Domestic violence remains a concern. Convictions for rape and domestic violence can bring lengthy prisons terms, although Amnesty International noted that the vast majority of cases receive light sentences of one year or less. Police sometimes fail to adhere to recommended procedures for handling reports of domestic violence.
In April 2018, lawmakers ratified the Istanbul Convention, a treaty on preventing and combating gender-based and domestic violence. The treaty was unpopular among conservative and far-right groups who believed its tenets could lead to the legal introduction of same-sex marriage, a third gender category, or school curriculum changes. In response, the government adopted a statement saying the treaty’s adoption would not change the legal definition of marriage. Amnesty International criticized the Croatian government for failing to harmonize its legislative and policy framework with the treaty’s terms.

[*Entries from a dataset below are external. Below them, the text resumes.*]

/-- Fill a reserved entry from its bucket: the oldest record, then every other record of its tag on a
port not yet present (R33); for `RED` every record of the tag (R192). -/
def State.pullInto (s : State) (t e idx : Nat) : State :=
  let x := s.elem t e
  match (x.bucket idx).all.filter fun r => !x.inLatch r with
  | [] => s.modElem t e fun x => x.setEntry idx {}
  | r :: _ =>
    match (x.slot r.slot).word with
    | none => s.dropRecords t e idx (· == r)
    | some i =>
      let f := formOf i
      if opcodeOf i = 0x8A then
        let rs := (x.bucket idx).all.filter fun q => q.tok.tag == r.tok.tag
        let got := redPull f t e rs.tail (redStart i r.slot r.tok r.age) s
        (got.2.2.dropRecords t e idx fun q => q == r || got.2.1.contains q).modElem t e fun x => x.setEntry idx got.1
      else if opcodeOf i = 0x8D then
        (s.dropRecords t e idx (· == r)).modElem t e fun x => x.setEntry idx
          { state := .held, slot := r.slot, l := r.tok.operand, tag := r.tok.tag, round := r.tok.round, age := r.age }
      else if opcodeOf i = 0x76 then
        (match (x.bucket idx).all.find? fun q => q.tok.kind == .scale with
          | some q =>
            ((s.dropRecords t e idx (· == q)).modElem t e fun x => x.setEntry idx
              { state := .held, slot := q.slot, r := q.tok.operand, c := { value := f.imm.setWidth 64 &&& 0xFFFF },
                tag := q.tok.tag, round := q.tok.round, age := q.age }).seekScale t e q.slot
          | none => s.modElem t e fun x => x.setEntry idx {})
      else
        let got := gatherRecords i r.tok r.port (x.bucket idx).all
        let en := (got.foldl (fun en q => en.fill q.port q.tok q.age)
          ((newEntry i r.slot r.tok.tag r.tok.round).fill r.port r.tok r.age))
        (s.dropRecords t e idx fun q => q == r || got.contains q).modElem t e fun x => x.setEntry idx en

/-! ## Candidates (R36) -/

/-- Where a candidate stands. -/
inductive Place where
  | entry (idx : Nat)
  | latch
  | buf (i : Nat)
  /-- A `STOP` 1 at the head of an `MMAS` slot's coordinate buffer (R232). -/
  | coord (k : Nat)
  deriving DecidableEq, Repr

/-- A ready pair: its slot, operands, tag, round, age and how often it was passed over. -/
structure Cand where
  place : Place
  slot : Nat
  ent : Entry
  deriving DecidableEq, Repr

/-- The earliest of some rounds. -/
def earliestRound : List (BitVec 8) → Option (BitVec 8)
  | [] => none
  | r :: rs => match earliestRound rs with
    | none => some r
    | some q => some (if roundLater r q then q else r)

/-- The round that the slot acts on next: the earliest whose marker stands at every input port (R47). -/
def SlotState.nextMark (y : SlotState) : Option (BitVec 8) :=
  match y.word with
  | none => none
  | some i =>
    let ports := inputPorts i
    earliestRound ((y.marks.map MarkIn.round).filter fun r =>
      !ports.isEmpty && ports.all fun p => y.marks.any fun m => m.port == p && m.round == r)

/-- The round of the control stage: the one under release, else the next marker's. -/
def SlotState.markRound (y : SlotState) : BitVec 8 := y.releasing.getD (y.nextMark.getD (y.done + 1))

/-- The round whose marker a `PUNCT` 01 slot forwards next (R48); while no round's marker stands at every port, the latest
round that this can be: no port's next marker is of a later one. -/
def SlotState.alignRound (y : SlotState) : BitVec 8 :=
  y.nextMark.getD <| ([0, 1, 2, 3].filterMap fun p =>
    earliestRound ((y.marks.filter fun m => m.port == p).map MarkIn.round)).foldl laterRound (y.done + 1)

/-- A held-back pair: `PUNCT` 01 and a round later than the next to be forwarded (R48). -/
def SlotState.alignHolds (y : SlotState) (round : BitVec 8) : Bool :=
  y.form.punct == 1 && roundLater round y.alignRound

/-- A round is closed at a slot: its marker has been acted on (R47). -/
def SlotState.closeRound (y : SlotState) (n : BitVec 8) : SlotState :=
  { y with done := n, releasing := none, marks := y.marks.filter fun m => roundLater m.round n }

/-- The tokens of a tag through its second `STOP` 0, and what stays (R232); none while one is missing. -/
def takeCoords (tag : W64) : Nat → List Token → Option (List Token × List Token)
  | _, [] => none
  | n, t :: ts =>
    if t.tag ≠ tag then (takeCoords tag n ts).map fun (a, b) => (a, t :: b)
    else if t.kind = .stop ∧ t.value = 0 then
      (if n = 0 then some ([t], ts) else (takeCoords tag (n - 1) ts).map fun (a, b) => (t :: a, b))
    else (takeCoords tag n ts).map fun (a, b) => (t :: a, b)

/-- The coordinates that the pair of a tag takes: those of one panel, or an `ERR` in their place (R232). -/
def coordSet (tag : W64) : List Token → Option (List Token × List Token)
  | [] => none
  | t :: ts =>
    if t.tag ≠ tag then none
    else if t.kind = .err then some ([t], ts)
    else if t.kind = .stop ∧ t.value = 1 then none
    else takeCoords tag 1 (t :: ts)

/-- A held entry is a ready pair of its slot. -/
def entryReady (y : SlotState) (en : Entry) : Bool :=
  match y.word with
  | none => false
  | some i =>
    if en.state ≠ .held then false
    else if opcodeOf i = 0x8A then en.counted (formOf i)
    else if opcodeOf i = 0x8D then y.expected == some en.tag
    else if opcodeOf i = 0x76 ∧ (formOf i).arity = 1 then false
    else if opcodeOf i = 0xAD then
      en.complete i && (coordSet en.tag y.coords).isSome
    else en.complete i

/-- A single-operand entry as a pair: its token on its port, the immediates beside it. -/
def bufEntry (i : Instr) (b : BufTok) : Entry :=
  { ((newEntry i b.slot b.tok.tag b.tok.round).fill b.port b.tok b.age) with passed := b.passed }

/-- The ready pairs of an element; `fits` says of a single-operand entry whether its slot can fire. -/
def Element.cands (x : Element) (fits : BufTok → Bool) (ready : Cand → Bool := fun _ => true) : List Cand :=
  let es := x.entries.filterMap fun kv =>
    if entryReady (x.slot kv.2.slot) kv.2 then some (Cand.mk (.entry kv.1) kv.2.slot kv.2) else none
  let ls := match x.latch with
    | some p =>
      if (x.slot p.slot).op = 0xAD ∧ (coordSet p.entry.tag (x.slot p.slot).coords).isNone then []
      else [Cand.mk .latch p.slot p.entry]
    | none => []
  let bs := (x.buf.zip (List.range x.buf.length)).filterMap fun (b, k) =>
    match (x.slot b.slot).word with
    | some i => if fits b then some (Cand.mk (.buf k) b.slot (bufEntry i b)) else none
    | none => none
  let ss := x.slots.filterMap fun kv => match kv.2.coords with
    | c :: _ => if c.kind = .stop ∧ c.value = 1 then
        some (Cand.mk (.coord kv.1) kv.1 { slot := kv.1, tag := c.tag, round := c.round }) else none
    | [] => none
  ((es ++ ls).filter ready ++ bs ++ ss).filter fun c => !(x.slot c.slot).alignHolds c.ent.round

/-- The better of two pairs: lower age, then lower slot (R36). -/
def Cand.before (a b : Cand) : Bool := a.ent.age < b.ent.age || (a.ent.age == b.ent.age && a.slot < b.slot)

/-- The best of a list of pairs. -/
def bestCand : List Cand → Option Cand
  | [] => none
  | c :: cs => match bestCand cs with
    | none => some c
    | some d => if d.before c then some d else some c

/-- A held scale and a bucket record that waits to meet it (R236). -/
def Element.scaleWaits (x : Element) (k : Nat) (idx : Nat) (n : BitVec 8) : Bool :=
  let en := x.entry idx
  en.state == .held && en.slot == k && en.r.kind == some .scale && (x.bucket idx).all.any fun r =>
    r.slot == k && r.tok.kind != .scale && blockTag r.tok.tag == en.tag && !roundLater r.tok.round n

/-- The token that a `REORD` fires next, or a token whose scale a `SCALE` holds, of round n or earlier, stands in a bucket
while another pair holds the serai latch: it is ready, and waits for the latch (R195, R236). -/
def Element.expectedWaits (x : Element) (k : Nat) (n : BitVec 8) : Bool :=
  let y := x.slot k
  x.latch.isSome && match y.word, y.expected with
  | some i, some tag => opcodeOf i == 0x8D
      && (x.bucket (entryIndex (formOf i) (innerSlot tag))).all.any fun r =>
        r.tok.tag == tag && r.slot == k && !roundLater r.tok.round n
  | some i, none => opcodeOf i == 0x76 && (formOf i).arity == 1
      && (List.range 64).any fun idx => x.scaleWaits k idx n
  | _, _ => false
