/-- `SLOT_BREAKPOINT_MATCH` (R101, R348): the chosen pair stays ready, to fire first after the resume, and the element
goes to BREAK. -/
def execSlotBreakpointMatch (tile elem : Nat) (s : State) : Answer :=
  .next (if !(s.elem tile elem).mayFire || s.firesFirst tile elem then s
    else match s.elemChoice tile elem with
    | .pair c =>
      if (s.slot tile elem c.slot).breaks c.ent.tag then
        (s.modElem tile elem fun x => { x with state := .broken, heldSlot := c.slot, heldAge := c.ent.age, skipBreak := true }).record
          { code := fcBkpt, ukind := 0, unit := unitSlot s tile elem c.slot, ctx := s.tileCtx tile, tag := c.ent.tag }
      else s
    | _ => s)

/-- `EDGE_RESIZE_DONE` (R103): a closed edge that is empty takes its new depth. -/
def execEdgeResizeDone (tile edge : Nat) (s : State) : Answer :=
  .next (let ed := mapGet {} (s.tile tile).edges edge
    match ed.closing with
    | [] => s
    | d :: rest =>
      if s.edgeLoad tile (edge / 64) (edge / 2 % 32) (edge % 2) = 0 then
        s.modTile tile fun x => { x with edges := mapSet {} x.edges edge { ed with depth := d, closing := rest } }
      else s)

/-! ## Mailboxes, notices and commands (R45, R120, R123) -/

/-- A token that a mailbox refuses (R26): its fault code. -/
def refusedMail (c : Core) (tok : Token) : Option Nat :=
  if tok.ctx ≠ c.context then some fcPriv
  else if tok.kind = .reserved ∨ tok.kind = .reconf then some fcIllegal
  else if tok.kind = .scale then some fcScale
  else none

/-- A mailbox slot stores a marker (R45): it is one sink, which sends one notice for a round. -/
def State.noteMail (s : State) (n k : Nat) (round : BitVec 8) : State :=
  let g := (s.core n).group.getD 0
  let old := (s.group g).kernel.oldest
  let rs := (mapGet [] (s.core n).marked k).filter fun r => (r - old).toNat < 128
  if rs.contains round ∨ 128 ≤ (round - old).toNat then s
  else (s.modCore n fun c => { c with marked := mapSet [] c.marked k (rs ++ [round]) }).notify g round

/-- `MAILBOX_DELIVER` (R120): a token enters a mailbox slot of 4; a marker there is a sink's (R45). -/
def execMailboxDeliver (core pick : Nat) (s : State) : Answer :=
  .next (match ((headsGo [] 0 s.net).filter fun q => match q.2.dst with
      | .mailbox n _ => n == core && s.crosses q.2
      | _ => false)[pick]? with
    | none => s
    | some (i, fl) =>
      match fl.dst with
      | .slot _ _ _ _ => s
      | .mailbox _ k =>
        let c := s.core core
        let gone := s.arrived i fl
        match refusedMail c fl.tok with
        | some code => gone.record { code, ukind := 1, unit := unitCore 0 core, ctx := c.context, tag := fl.tok.tag
                                     aux := some (BitVec.ofNat 64 (kindCode fl.tok.kind)) }
        | none =>
          if (c.mail k).length < 4 then
            let s := gone.modCore core fun c => { c with mbox := mapSet [] c.mbox k (c.mail k ++ [fl.tok]) }
            if fl.tok.kind = .mark then s.noteMail core k fl.tok.round else s
          else s)

/-- A round counted in full drains, and the next one is the oldest (R45). -/
def drainRounds : Nat → Kernel → Kernel
  | 0, k => k
  | n + 1, k =>
    if k.sinks ≠ 0 ∧ k.sinks ≤ mapGet 0 k.notices k.oldest.toNat then
      drainRounds n { k with notices := mapSet 0 k.notices k.oldest.toNat 0, oldest := k.oldest + 1 }
    else k

/-- `ROUND_NOTICE` (R45): the controller counts a sink's notice. -/
def execRoundNotice (pick : Nat) (s : State) : Answer :=
  .next (match s.notices[pick]? with
    | none => s
    | some m =>
      { s with notices := dropNth s.notices pick }.modGroup m.group fun g =>
        { g with kernel := drainRounds 128 { g.kernel with
            notices := mapModify 0 g.kernel.notices m.round.toNat (· + 1) } })

/-- The unit that a key names. -/
def engineOfKey (k : Nat) : Engine :=
  let u := k / 64
  let j := k % 64
  if u < 16384 then
    (if j = 0 then .scratch u else if j = 1 then .tagTable u else if j = 2 then .circuit u
     else if j = 3 then .matrix u else if j = 4 then .scan u else if j = 5 then .summary u
     else if j = 6 then .ringPort u else .stream u (j - 8))
  else
    (let d := u - 16384
     if j = 0 then .memory d else if j < 17 then .grammar d (j - 1) else if j < 33 then .sampler d (j - 17)
     else .accept d (j - 33))

/-- The commands of a core that come next at their ports (R123), with their places. -/
def nextCommands : List Nat → Nat → List Cmd → List (Nat × Cmd)
  | _, _, [] => []
  | seen, i, c :: cs =>
    if c.issued then nextCommands seen (i + 1) cs
    else if seen.contains c.port then nextCommands seen (i + 1) cs
    else (i, c) :: nextCommands (c.port :: seen) (i + 1) cs

/-- The engine that takes a command from its scoreboard port. The ring port and the matrix engine of a tile form one
scoreboard port; `RING` and `RSTAT.RING` are served at the ring port (R218, R227). -/
def Cmd.engine (c : Cmd) : Engine :=
  match engineOfKey c.port with
  | .matrix t => if atRingPort c.req.instr then .ringPort t else .matrix t
  | e => e

/-- `COMMAND_ISSUE` (R123): a command moves to its engine port, which accepts it. -/
def execCommandIssue (core pick : Nat) (s : State) : Answer :=
  .next (match (nextCommands [] 0 (s.core core).cmds)[pick]? with
    | none => s
    | some (i, c) =>
      if (s.queue c.engine).length < queueSize c.engine then
        ((s.setQueue c.engine (s.queue c.engine ++ [c.req])).learn (16384 + core) c.engine.unit).modCore core fun x =>
          { x with cmds := setNth x.cmds i { c with issued := true } }
      else s)

end Sys2Proof.Machine
end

|Do individuals enjoy equality of opportunity and freedom from economic exploitation?||3.003 4.004|
Worker protection laws are robust, and the Office of the Labor Inspectorate actively investigates work sites. However, labor violations remain a problem within the hospitality sector. Workers in the informal sector have less access to legal protections.
Human trafficking remains a problem, sentences for those convicted of it can be light, and witness statements are not always given the appropriate consideration in court cases.